Framework-Specific Smells

General

  1. Import Checker: Ensures standard naming conventions for imported modules (e.g., import numpy as np).

Pandas

  1. Unnecessary Iteration: Detects use of .iterrows() which is often slower than vectorized operations.

  2. DataFrame Iteration Modification: Identifies modifications to DataFrames during iteration, which can lead to unexpected behavior.

  3. Chain Indexing: Detects chained indexing, which can lead to performance issues and unexpected behavior.
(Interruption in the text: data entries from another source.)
/-! ### Faults (16) -/

/-- The fault collector: a report is logged with the next SEQ and starts a walk at its ladder, an ACK rung opens a window, an ended window
or action lets the walk go on or end, a condition that clears settles, a quiet period ends in CLEAR, a shadow window and the copy to flash
(16 R568, R569, R573, R577, R579, R582). Where the spec is silent the model chooses: the list of reports is log 7, windows log 71, the
records log 72. -/
def Obligations.FaultsAreWalked : Prop :=
  (∀ (s : State) (m : FaultMsg) (rest : List Nat), s.fcRuns = true → minBy reportKey s.fc.reports = some m → s.fc.safe = false →
    s.shadowFor m.source m.at_ = none → (s.srcAt m.source).walk = .none → (s.cfgOf m.source).ladder = 3 :: rest →
    ∃ t, exec (.faultReport none) s = .next t ∧ t.fc.seq = (s.fc.seq + 1) % 2 ^ 32 ∧ t.fc.reports = s.fc.reports.erase m ∧
      (t.srcAt m.source).mode = .raised ∧ (t.srcAt m.source).walk = .window 0 (s.now + (s.cfgOf m.source).window * 1000) ∧
      (oget t.fc.log (s.fc.seq % 64)).isSome = true) ∧
  (∀ (s : State) (src rung u : Nat) (c : SrcCfg), s.fcRuns = true → severityOf src ≠ 4 → (s.srcAt src).walk = .action rung u → u
    ≠ 0 →
    (s.srcAt src).walkCfg = some c → c.ladder.length ≤ rung + 1 →
    ∃ t, exec (.actionRungDone src) s = .next t ∧ (t.srcAt src).walk = .none ∧ t.now = max s.now u) ∧
  (∀ (s : State) (src rung u : Nat) (c : SrcCfg), s.fcRuns = true → severityOf src ≠ 4 → (s.srcAt src).walk = .window rung u →
    (s.srcAt src).walkCfg = some c → c.ladder.length ≤ rung + 1 →
    ∃ t, exec (.handlingWindowExpiry src) s = .next t ∧ (t.srcAt src).walk = .none ∧ t.now = max s.now u) ∧
  (∀ (s : State) (src : Nat), s.fcRuns = true → isStateSource src = true → severityOf src ≠ 4 → (s.srcAt src).mode = .raised →
    s.condition src = false → (∀ r e, (s.srcAt src).walk ≠ .window r e) →
    ∃ t, exec (.sourceConditionClear src) s = .next t ∧ (t.srcAt src).mode = .settling ∧ (t.srcAt src).clearAt = s.now) ∧
  (∀ (s : State) (x : Nat × Src), s.fcRuns = true →
    minBy (fun e => s.clearDue e.2) ((oall s.fc.src).filter (fun e => decide (e.2.mode = .settling) && decide (severityOf e.1 ≠
      4))) = some x →
    ∃ t, exec .quietPeriodExpiry s = .next t ∧ (t.srcAt x.1).mode = .clear ∧ t.now = max s.now (s.clearDue x.2)) ∧
  (∀ (s : State) (w : Shadow), s.fcRuns = true →
    minBy (fun (w : Shadow) => w.end_.getD 0) (s.fc.shadows.filter (fun w => w.end_.isSome)) = some w →
    (∀ m ∈ s.fc.reports, w.end_.getD 0 < m.at_) →
    ∃ t, exec .shadowWindowEnd s = .next t ∧ t.fc = { s.fc with shadows := s.fc.shadows.erase w } ∧
      t.now = max s.now (w.end_.getD 0)) ∧
  (∀ s : State, s.fcRuns = true → s.fc.flashDue.isSome = true →
    ∃ t, exec .faultLogFlashCopy s = .next t ∧ t.fc = { s.fc with
        flash := some (s.logEntries, s.fc.first, s.lastSeq % 64), flashDue := none } ∧ t.out = s.out ++ [.flash 0x2400000]) ∧
  (∀ (s : State) (k : Nat), s.fcRuns = true →
    minBy (fun k => (s.srcAt k).clearAt) ((s.pw.bgBy ++ s.pw.dramBy).filter (fun k =>
      !s.condition k && decide ((s.srcAt k).mode ≠ .raised))) = some k →
    ∃ t, exec .throttleLift s = .next t ∧ t.pw = { s.pw with
        bgBy := s.pw.bgBy.filter (· != k), dramBy := s.pw.dramBy.filter (· != k) } ∧
      t.now = max s.now ((s.srcAt k).clearAt + 1000000))
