-- ==== Sys2Proof/Laws/KeepsNear.lean ====
section
/-! SUPPORT. What each operation of Machine/Near.lean keeps: the near store. -/

set_option Elab.async false

set_option linter.all false

namespace Sys2Proof.Machine
open Sys2Proof

variable {F : Part → Prop} {s t : State}

theorem State.sendSnoops_keeps (h : Keeps F s t) (fs) (line) (p_out : F .out := by assumption) (p_hp : F .hp := by assumption)
    (p_pm : F .pm := by assumption) : Keeps F s (State.sendSnoops t fs line) := by
  unfold State.sendSnoops
  try dsimp only
  repeat' first
    | with_reducible assumption | with_reducible refine State.modPort_keeps ?_ _ _ | with_reducible refine State.emit_keeps ?_ _
    | with_reducible refine State.count_keeps ?_ _ _ _ | with_reducible refine Keeps.foldl (fun _ _ _ => ?_) _ ?_
    | with_reducible refine Keeps.foldlP (fun _ _ _ => ?_) _ ?_ | dsimp only | intro _

theorem State.nsSetAt_keeps (h : Keeps F s t) (key) (e) (p_ns : F .ns := by assumption) : Keeps F s (State.nsSetAt t key e) := by
  unfold State.nsSetAt
  try dsimp only
  repeat' first
    | with_reducible assumption | simp only [keeps_upd, p_ns, or_true, true_or, length_lmod, length_lset, List.length_map] | intro _

theorem State.nsTouch_keeps (h : Keeps F s t) (key) (p_ns : F .ns := by assumption) : Keeps F s (State.nsTouch t key) := by
  unfold State.nsTouch
  try dsimp only
  repeat' first
    | with_reducible assumption | simp only [keeps_upd, p_ns, or_true, true_or, length_lmod, length_lset, List.length_map]
    | dsimp only | intro _

theorem State.nsBack_keeps (h : Keeps F s t) (l) (e) (p_out : F .out := by assumption) (p_dram : F .dram := by assumption)
    (p_rg : F .rg := by assumption) (p_tr : F .tr := by assumption) (p_cd : F .cd := by assumption)
    (p_lp : F .lp := by assumption) (p_sx : F .sx := by assumption) (p_mc : F .mc := by assumption)
    (p_bw : F .bw := by assumption) (p_fc : F .fc := by assumption) (p_pm : F .pm := by assumption)
    : Keeps F s (State.nsBack t l e) := by
  unfold State.nsBack
  try dsimp only
  repeat' first
    | with_reducible assumption | with_reducible refine State.tierWrite_keeps ?_ _ _ _ _ _ _
    | with_reducible refine State.count_keeps ?_ _ _ _ | split | intro _

theorem State.t1Page_keeps (h : Keeps F s t) (l) (p_out : F .out := by assumption) (p_dram : F .dram := by assumption)
    (p_rg : F .rg := by assumption) (p_tr : F .tr := by assumption) (p_cd : F .cd := by assumption)
    (p_lp : F .lp := by assumption) (p_sx : F .sx := by assumption) (p_mc : F .mc := by assumption)
    (p_bw : F .bw := by assumption) (p_fc : F .fc := by assumption) (p_pm : F .pm := by assumption)
    : Keeps F s (State.t1Page t l).1 := by
  unfold State.t1Page
  try dsimp only
  repeat' first
    | with_reducible assumption | with_reducible refine Com.tier_keeps ?_ _ _ | with_reducible refine State.pageGet_keeps ?_ _ _ _
    | with_reducible refine Keeps.ite (fun _ => ?_) (fun _ => ?_) | with_reducible refine Keeps.iteP (fun _ => ?_) (fun _ => ?_)
    | split | dsimp only | intro _

theorem State.dropVictim_keeps (h : Keeps F s t) (p) (p_ns : F .ns := by assumption) : Keeps F s (State.dropVictim t p) := by
  unfold State.dropVictim
  try dsimp only
  repeat' first
    | with_reducible assumption | simp only [keeps_upd, p_ns, or_true, true_or, length_lmod, length_lset, List.length_map] | intro _

theorem State.nsPut_keeps (h : Keeps F s t) (l) (e) (p_out : F .out := by assumption) (p_dram : F .dram := by assumption)
    (p_rg : F .rg := by assumption) (p_ns : F .ns := by assumption) (p_tr : F .tr := by assumption)
    (p_cd : F .cd := by assumption) (p_lp : F .lp := by assumption) (p_sx : F .sx := by assumption)
    (p_mc : F .mc := by assumption) (p_bw : F .bw := by assumption) (p_fc : F .fc := by assumption)
    (p_pm : F .pm := by assumption) : Keeps F s (State.nsPut t l e) := by
  unfold State.nsPut
  try dsimp only
  repeat' first
    | with_reducible assumption | with_reducible refine State.nsSetAt_keeps ?_ _ _ | with_reducible refine State.t1Page_keeps ?_ _
    | with_reducible refine Keeps.ite (fun _ => ?_) (fun _ => ?_) | with_reducible refine Keeps.iteP (fun _ => ?_) (fun _ => ?_)
    | simp only [keeps_upd, p_out, p_dram, p_rg, p_ns, p_tr, p_cd, p_lp, p_sx, p_mc, p_bw, p_fc, p_pm, or_true, true_or, length_lmod, length_lset, List.length_map]
    | split | dsimp only | intro _

theorem State.ackBack_keeps (h : Keeps F s t) (l) (p_out : F .out := by assumption) (p_dram : F .dram := by assumption)
    (p_rg : F .rg := by assumption) (p_ns : F .ns := by assumption) (p_tr : F .tr := by assumption)
    (p_cd : F .cd := by assumption) (p_lp : F .lp := by assumption) (p_sx : F .sx := by assumption)
    (p_mc : F .mc := by assumption) (p_bw : F .bw := by assumption) (p_fc : F .fc := by assumption)
    (p_pm : F .pm := by assumption) : Keeps F s (State.ackBack t l) := by
  unfold State.ackBack
  try dsimp only
  repeat' first
    | with_reducible assumption | with_reducible refine State.dropVictim_keeps ?_ _
    | with_reducible refine State.nsBack_keeps ?_ _ _ | split | dsimp only | intro _

theorem State.answerOffer_keeps (h : Keeps F s t) (l) (p_out : F .out := by assumption) (p_dram : F .dram := by assumption)
    (p_rg : F .rg := by assumption) (p_ns : F .ns := by assumption) (p_tr : F .tr := by assumption)
    (p_cd : F .cd := by assumption) (p_lp : F .lp := by assumption) (p_sx : F .sx := by assumption)
    (p_mc : F .mc := by assumption) (p_bw : F .bw := by assumption) (p_fc : F .fc := by assumption)
    (p_pm : F .pm := by assumption) : Keeps F s (State.answerOffer t l) := by
  unfold State.answerOffer
  try dsimp only
  repeat' first
    | with_reducible assumption | with_reducible refine State.dropVictim_keeps ?_ _ | with_reducible refine State.t1Page_keeps ?_ _
    | with_reducible refine State.count_keeps ?_ _ _ _ | with_reducible refine State.nsPut_keeps ?_ _ _
    | with_reducible refine Keeps.ite (fun _ => ?_) (fun _ => ?_) | with_reducible refine Keeps.iteP (fun _ => ?_) (fun _ => ?_)
    | simp only [keeps_upd, p_out, p_dram, p_rg, p_ns, p_tr, p_cd, p_lp, p_sx, p_mc, p_bw, p_fc, p_pm, or_true, true_or, length_lmod, length_lset, List.length_map]
    | split | dsimp only | intro _

theorem State.victimRoom_keeps (h : Keeps F s t) (l) (b0) (p_out : F .out := by assumption) (p_dram : F .dram := by assumption)
    (p_rg : F .rg := by assumption) (p_ns : F .ns := by assumption) (p_tr : F .tr := by assumption)
    (p_cd : F .cd := by assumption) (p_lp : F .lp := by assumption) (p_sx : F .sx := by assumption)
    (p_mc : F .mc := by assumption) (p_bw : F .bw := by assumption) (p_fc : F .fc := by assumption)
    (p_pm : F .pm := by assumption) : Keeps F s (State.victimRoom t l b0) := by
  induction b0 generalizing t l with
  | zero => unfold State.victimRoom; with_reducible exact h
  | succ _ ih =>
    unfold State.victimRoom
    try dsimp only
    repeat' first
      | with_reducible assumption | with_reducible refine ih ?_ _ | with_reducible refine State.ackBack_keeps ?_ _
      | with_reducible refine State.answerOffer_keeps ?_ _ | with_reducible refine Keeps.ite (fun _ => ?_) (fun _ => ?_)
      | with_reducible refine Keeps.iteP (fun _ => ?_) (fun _ => ?_) | split | dsimp only | intro _

theorem State.nsInstall_keeps (h : Keeps F s t) (l) (e) (p_out : F .out := by assumption) (p_dram : F .dram := by assumption)
    (p_rg : F .rg := by assumption) (p_ns : F .ns := by assumption) (p_tr : F .tr := by assumption)
    (p_cd : F .cd := by assumption) (p_lp : F .lp := by assumption) (p_sx : F .sx := by assumption)
    (p_mc : F .mc := by assumption) (p_bw : F .bw := by assumption) (p_fc : F .fc := by assumption)
    (p_pm : F .pm := by assumption) : Keeps F s (State.nsInstall t l e) := by
  unfold State.nsInstall
  try dsimp only
  repeat' first
    | with_reducible assumption | with_reducible refine State.victimRoom_keeps ?_ _ _
    | with_reducible refine State.nsPut_keeps ?_ _ _ | with_reducible refine State.nsTouch_keeps ?_ _ | split | dsimp only | intro _

theorem State.captureBroken_keeps (h : Keeps F s t) (l) (p_out : F .out := by assumption) (p_dram : F .dram := by assumption)
    (p_rg : F .rg := by assumption) (p_tr : F .tr := by assumption) (p_cd : F .cd := by assumption)
    (p_lp : F .lp := by assumption) (p_sx : F .sx := by assumption) (p_mc : F .mc := by assumption)
    (p_bw : F .bw := by assumption) (p_fc : F .fc := by assumption) (p_pm : F .pm := by assumption)
    : Keeps F s (State.captureBroken t l) := by
  unfold State.captureBroken
  try dsimp only
  repeat' first
    | with_reducible assumption | with_reducible refine Com.tier_keeps ?_ _ _ | with_reducible refine State.abortMove_keeps ?_ _ _ _
    | with_reducible refine Keeps.ite (fun _ => ?_) (fun _ => ?_) | with_reducible refine Keeps.iteP (fun _ => ?_) (fun _ => ?_)
    | split | dsimp only | intro _

theorem State.moveBroken_keeps (h : Keeps F s t) (l) (p_out : F .out := by assumption) (p_dram : F .dram := by assumption)
    (p_rg : F .rg := by assumption) (p_tr : F .tr := by assumption) (p_cd : F .cd := by assumption)
    (p_lp : F .lp := by assumption) (p_sx : F .sx := by assumption) (p_mc : F .mc := by assumption)
    (p_bw : F .bw := by assumption) (p_fc : F .fc := by assumption) (p_pm : F .pm := by assumption)
    : Keeps F s (State.moveBroken t l) := by
  unfold State.moveBroken
  try dsimp only
  repeat' first
    | with_reducible assumption | with_reducible refine Com.tier_keeps ?_ _ _ | with_reducible refine State.abortMove_keeps ?_ _ _ _
    | with_reducible refine Keeps.ite (fun _ => ?_) (fun _ => ?_) | with_reducible refine Keeps.iteP (fun _ => ?_) (fun _ => ?_)
    | split | intro _

theorem State.nsServe_keeps (h : Keeps F s t) (l) (p_ns : F .ns := by assumption) (p_pm : F .pm := by assumption)
    : Keeps F s (State.nsServe t l).1 := by
  unfold State.nsServe
  try dsimp only
  repeat' first
    | with_reducible assumption | with_reducible refine State.nsTouch_keeps ?_ _ | with_reducible refine State.count_keeps ?_ _ _ _
    | with_reducible refine Keeps.ite (fun _ => ?_) (fun _ => ?_) | with_reducible refine Keeps.iteP (fun _ => ?_) (fun _ => ?_)
    | simp only [keeps_upd, p_ns, p_pm, or_true, true_or, length_lmod, length_lset, List.length_map] | split | dsimp only | intro _

theorem State.nsRead_keeps (h : Keeps F s t) (l) (w) (p_out : F .out := by assumption) (p_dram : F .dram := by assumption)
    (p_rg : F .rg := by assumption) (p_ns : F .ns := by assumption) (p_tr : F .tr := by assumption)
    (p_cd : F .cd := by assumption) (p_lp : F .lp := by assumption) (p_sx : F .sx := by assumption)
    (p_mc : F .mc := by assumption) (p_bw : F .bw := by assumption) (p_fc : F .fc := by assumption)
    (p_pm : F .pm := by assumption) : Keeps F s (State.nsRead t l w).1 := by
  unfold State.nsRead
  try dsimp only
  repeat' first
    | with_reducible assumption | with_reducible refine State.nsServe_keeps ?_ _ | with_reducible refine State.count_keeps ?_ _ _ _
    | with_reducible refine State.tierRead_keeps ?_ _ _ _ | with_reducible refine State.nsInstall_keeps ?_ _ _
    | with_reducible refine Keeps.ite (fun _ => ?_) (fun _ => ?_) | with_reducible refine Keeps.iteP (fun _ => ?_) (fun _ => ?_)
    | split | dsimp only | intro _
  4. Datatype Checker: Ensures explicit data type setting when importing data to prevent automatic type inference issues.

  5. Column Selection Checker: Encourages selecting necessary columns after importing DataFrames for clarity and performance.

  6. Merge Parameter Checker: Checks for proper use of parameters in merge operations to prevent data loss.

  7. InPlace Checker: Discourages use of inplace=True to prevent accidental data loss.

  8. DataFrame Conversion Checker: Encourages use of .to_numpy() instead of .values for future compatibility.

NumPy

  1. NaN Equality Checker: Detects improper NaN comparisons and suggests using np.isnan().

  2. Randomness Control Checker: Checks for proper random seed setting for reproducibility.

Scikit-learn

  1. Scaler Missing Checker: Ensures scaling is applied before scale-sensitive operations.

  2. Pipeline Checker: Encourages use of Pipelines to prevent data leakage.

  3. Cross Validation Checker: Checks for proper use of cross-validation techniques.

  4. Randomness Control Checker: Ensures consistent random state setting across estimators.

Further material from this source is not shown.